Их было пятеро. Один черненький, два беленьких и два сереньких. Все они были слепые и маленькие, на голом полу им было твердо и неудобно. Хотя старая кошка и старалась устроить их возле себя, но они то и дело сползали на холодный пол и жалобно, едва слышно пищали. Большая кошка страдала от этого и беспокойно поглядывала на людей. Но ей никто не помогал.
Пашку очень интересовало, как котята ползают; он нарочно отодвигал их от матери и, радостно улыбаясь, следил, как они копошились, беспомощно тыкаясь мордочками в твердую печку и холодный пол.
— Ах, какие хорошенькие,— воскликнула Клавдия Николаевна, которая очень любила всех маленьких животных.
Она присела возле Пашки и с любопытством следила, как котята сосали мать.
Подошла и Акулина.
— Правда — хорошенькие? — оживленно подняла на нее глаза барыня.— В особенности вот этот черненький… Черненького непременно оставим.
— А я думала, барыня, всех покидать,— сказала недовольная Акулина.
— Нет, зачем… Черненького оставим. Смотри, какой он хорошенький. Да и Машке будет скучно совсем без котят.

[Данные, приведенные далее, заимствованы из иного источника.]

-- ==== Sys2Proof/Laws/KeepRegWrite.lean ====
section
/-! SUPPORT. What the operations of Machine/RegWrite.lean keep (see Laws/Keep.lean). -/

set_option linter.all false

namespace Sys2Proof.Machine

theorem State.deliverOn_keeps {s0 s : State} (h : Keeps s0 s) (view page : Nat) {f : State → State} (hf : ∀ t, Keeps s0 t → Keeps s0 (f t)) :
    Keeps s0 (s.deliverOn view page f) := by
  exact State.when_keeps (fun t k => State.notify_keeps k _ _) (hf s h)

theorem State.setFreeze_keeps {s0 s : State} (h : Keeps s0 s) (view page : Nat) (on : Bool) :
    Keeps s0 (State.setFreeze s view page on) := by
  unfold State.setFreeze
  repeat' first
    | with_reducible first
      | assumption | (intro)
      | (extract_lets +onlyGivenNames x; first | (refine Keeps.cut x ?_ ?_; subst x; rotate_left; intro; clear_value x) | (refine Keeps.cut x.2 ?_ ?_; subst x; rotate_left; intro; clear_value x) | (refine Keeps.cut x.1 ?_ ?_; subst x; rotate_left; intro; clear_value x) | clear_value x)
      | apply State.setReg_keeps | apply Keeps.ite | (fail_if_no_progress apply Keeps.mk0)
    | with_reducible (refine Keeps.ofFst (by assumption) ?_) | with_reducible (refine Keeps.ofSnd (by assumption) ?_)
    | split

theorem State.writeHeader_keeps {s0 s : State} (h : Keeps s0 s) (view page off v : Nat) :
    Keeps s0 (State.writeHeader s view page off v) := by
  unfold State.writeHeader
  repeat' first
    | with_reducible first
      | assumption | (intro)
      | (extract_lets +onlyGivenNames x; first | (refine Keeps.cut x ?_ ?_; subst x; rotate_left; intro; clear_value x) | clear_value x)
      | apply State.deliverOn_keeps | apply State.setFreeze_keeps | apply State.setReg_keeps | apply Keeps.ite
    | split

theorem State.writePlain_keeps {s0 s : State} (h : Keeps s0 s) (view page off mask v : Nat) :
    Keeps s0 (State.writePlain s view page off mask v) := by
  unfold State.writePlain
  repeat' first
    | with_reducible first
      | assumption | (intro)
      | (extract_lets +onlyGivenNames x; first | (refine Keeps.cut x ?_ ?_; subst x; rotate_left; intro; clear_value x) | clear_value x)
      | apply State.setReg_keeps | apply Keeps.ite | (fail_if_no_progress apply Keeps.mk0)
    | split

theorem State.writeLimited_keeps {s0 s : State} (h : Keeps s0 s) (view page off mask v : Nat) (fields : List (Nat × Nat × Bool)) :
    Keeps s0 (State.writeLimited s view page off mask v fields) := by
  unfold State.writeLimited
  repeat' first
    | with_reducible first
      | assumption | (intro)
      | (extract_lets +onlyGivenNames x; first | (refine Keeps.cut x ?_ ?_; subst x; rotate_left; intro; clear_value x) | (refine Keeps.cut x.2 ?_ ?_; subst x; rotate_left; intro; clear_value x) | (refine Keeps.cut x.1 ?_ ?_; subst x; rotate_left; intro; clear_value x) | clear_value x)
      | apply State.writePlain_keeps | apply Keeps.foldl | apply Keeps.foldlFst | apply Keeps.foldlSnd | apply Keeps.ite
    | with_reducible (refine Keeps.ofFst (by assumption) ?_) | with_reducible (refine Keeps.ofSnd (by assumption) ?_)
    | split

theorem State.writeBrokeIdx_keeps {s0 s : State} (h : Keeps s0 s) (view v : Nat) :
    Keeps s0 (State.writeBrokeIdx s view v) := by
  unfold State.writeBrokeIdx
  repeat' first
    | with_reducible first
      | assumption | (intro)
      | (extract_lets +onlyGivenNames x; first | (refine Keeps.cut x ?_ ?_; subst x; rotate_left; intro; clear_value x) | (refine Keeps.cut x.2 ?_ ?_; subst x; rotate_left; intro; clear_value x) | (refine Keeps.cut x.1 ?_ ?_; subst x; rotate_left; intro; clear_value x) | clear_value x)
      | apply State.setReg_keeps | apply Keeps.ite
    | with_reducible (refine Keeps.ofFst (by assumption) ?_) | with_reducible (refine Keeps.ofSnd (by assumption) ?_)
    | split

theorem State.writeFlogIdx_keeps {s0 s : State} (h : Keeps s0 s) (view v : Nat) :
    Keeps s0 (State.writeFlogIdx s view v) := by
  unfold State.writeFlogIdx
  repeat' first
    | with_reducible first
      | assumption | (intro)
      | (extract_lets +onlyGivenNames x; first | (refine Keeps.cut x ?_ ?_; subst x; rotate_left; intro; clear_value x) | clear_value x)
      | apply State.each_keeps | apply State.setReg_keeps | apply Keeps.ite
    | split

Один котенок, не тот, которого хотели оставить, вдруг перевернулся на спину и жалобно пискнул.
— Ах, бедненький, — жалостно протянула Клавдия Николаевна, осторожно взяла его на руки, погладила и пристроила к грудям матери.

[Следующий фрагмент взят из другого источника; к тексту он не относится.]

-- ==== Sys2Proof/Laws/KeepControl.lean ====
section
/-! SUPPORT. What the operations of Machine/Control.lean keep (see Laws/Keep.lean). -/

set_option linter.all false

namespace Sys2Proof.Machine

theorem State.copyFails_keeps {s0 s : State} (h : Keeps s0 s)  :
    Keeps s0 (State.copyFails s) := by
  unfold State.copyFails
  repeat' first
    | with_reducible first
      | assumption | (intro)
      | (extract_lets +onlyGivenNames x; first | (refine Keeps.cut x ?_ ?_; subst x; rotate_left; intro; clear_value x) | clear_value x)
      | apply State.bump_keeps | apply State.cuEvent_keeps | apply State.fset_keeps | apply State.raise_keeps
      | apply State.setUnit_keeps | apply Keeps.ite | (fail_if_no_progress apply Keeps.mk0)
    | split

theorem execStateCopy_keeps {s0 s : State} (h : Keeps s0 s) (beat : Word) (crcOk : Bool) :
    KeepsOut s0 (execStateCopy beat crcOk s) := by
  unfold execStateCopy
  repeat' first
    | with_reducible first
      | assumption | (intro) | apply guardUnit_keeps | apply KeepsOut.next | exact KeepsOut.fault
      | apply KeepsOut.ite | apply State.copyFails_keeps | apply State.fset_keeps | apply Keeps.ite
      | (fail_if_no_progress apply Keeps.mk0)
    | split

theorem execCopyFailure_keeps {s0 s : State} (h : Keeps s0 s)  :
    KeepsOut s0 (execCopyFailure s) := by
  unfold execCopyFailure
  repeat' first
    | with_reducible first
      | assumption | (intro) | apply guardUnit_keeps | apply KeepsOut.next | exact KeepsOut.fault
      | apply KeepsOut.ite | apply State.copyFails_keeps | apply Keeps.ite
    | split

theorem State.endUpdate_keeps {s0 s : State} (h : Keeps s0 s)  :
    Keeps s0 (State.endUpdate s) := by
  unfold State.endUpdate
  repeat' first
    | exact id | exact fun w => Sparse.set_wf w _ _ | exact fun w => Sparse.clear_wf w _ | exact fun w => Sparse.mapVals_wf w _
    | exact fun _ => rfl | exact fun w => Sparse.setRange_wf _ w _ | exact fun w => Sparse.foldl_set_wf _ _ _ w
    | with_reducible first
      | assumption | (intro)
      | (extract_lets +onlyGivenNames x; first | (refine Keeps.cut x ?_ ?_; subst x; rotate_left; intro; clear_value x) | subst x)
      | apply State.bump_keeps | apply State.endActivity_keeps | apply State.fset_keeps | apply State.nvmResult_keeps
      | apply State.raise_keeps | apply Keeps.ite | (fail_if_no_progress apply Keeps.mk0)
    | with_reducible ((fail_if_success apply Keeps.mk0); apply Keeps.mk1)
    | split

theorem execSyncComplete_keeps {s0 s : State} (h : Keeps s0 s)  :
    KeepsOut s0 (execSyncComplete s) := by
  unfold execSyncComplete
  repeat' first
    | exact id | exact fun w => Sparse.set_wf w _ _ | exact fun w => Sparse.clear_wf w _ | exact fun w => Sparse.mapVals_wf w _
    | exact fun _ => rfl | exact fun w => Sparse.setRange_wf _ w _ | exact fun w => Sparse.foldl_set_wf _ _ _ w
    | with_reducible first
      | assumption | (intro)
      | (extract_lets +onlyGivenNames x; first | (refine Keeps.cut x ?_ ?_; subst x; rotate_left; intro; clear_value x) | (refine KeepsOut.cut x ?_ ?_; subst x; rotate_left; intro; clear_value x) | subst x)
      | apply guardUnit_keeps | apply KeepsOut.next | exact KeepsOut.fault | apply KeepsOut.ite | apply State.endUpdate_keeps
      | apply State.fset_keeps | apply State.setUnit_keeps | apply Keeps.ite | (fail_if_no_progress apply Keeps.mk0)
    | with_reducible ((fail_if_success apply Keeps.mk0); apply Keeps.mk1)
    | split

— Так ты, Пашка, черненького оставь,— говорила Акулина, — а тех закинь чичас, а то Машка привыкнет… Сичас Пашка закинет,— зачем-то сообщила она барыне.
Клавдии Николаевне стало жаль котят; она отвернулась, пока Пашка похватал их одного за другим в подол рубахи и побежали из кухни. Клавдия Николаевна заперла за ним дверь и, жалея, не пустила старую кошку, которая, беспокойно и жалобно мяукая, побежала было за Пашкой.
Пашка утопил котят в канаве за скотным двором и долго смотрел, как всплывали пузыри из неглубокой грязной воды.
VII
День был яркий, солнечный. Было и тепло и свежо. На голубом небе стояли маленькие, белые, перистые облачка. Земля уже сильно зазеленела, и по обе стороны дороги, когда не чернела пахоть[7] и не рыжела унавоженная земля, далеко была видна нежно-зеленая, радостная молодая трава. Воздух был чистый и густой, как мед.
— Эка благодать,— пришел в восторг Сергей, когда они миновали развалившееся плетни деревни и выехали в поле.
— А мы сидим в своих каменных мешках и дышим, как кроты, всякой мерзостью.
— Завидная ваша участь, помещиков, — с искренней завистью сказал Гвоздев Виноградову.
— Ну, не всегда, — возразил Виноградов, очень довольный, что ему завидуют.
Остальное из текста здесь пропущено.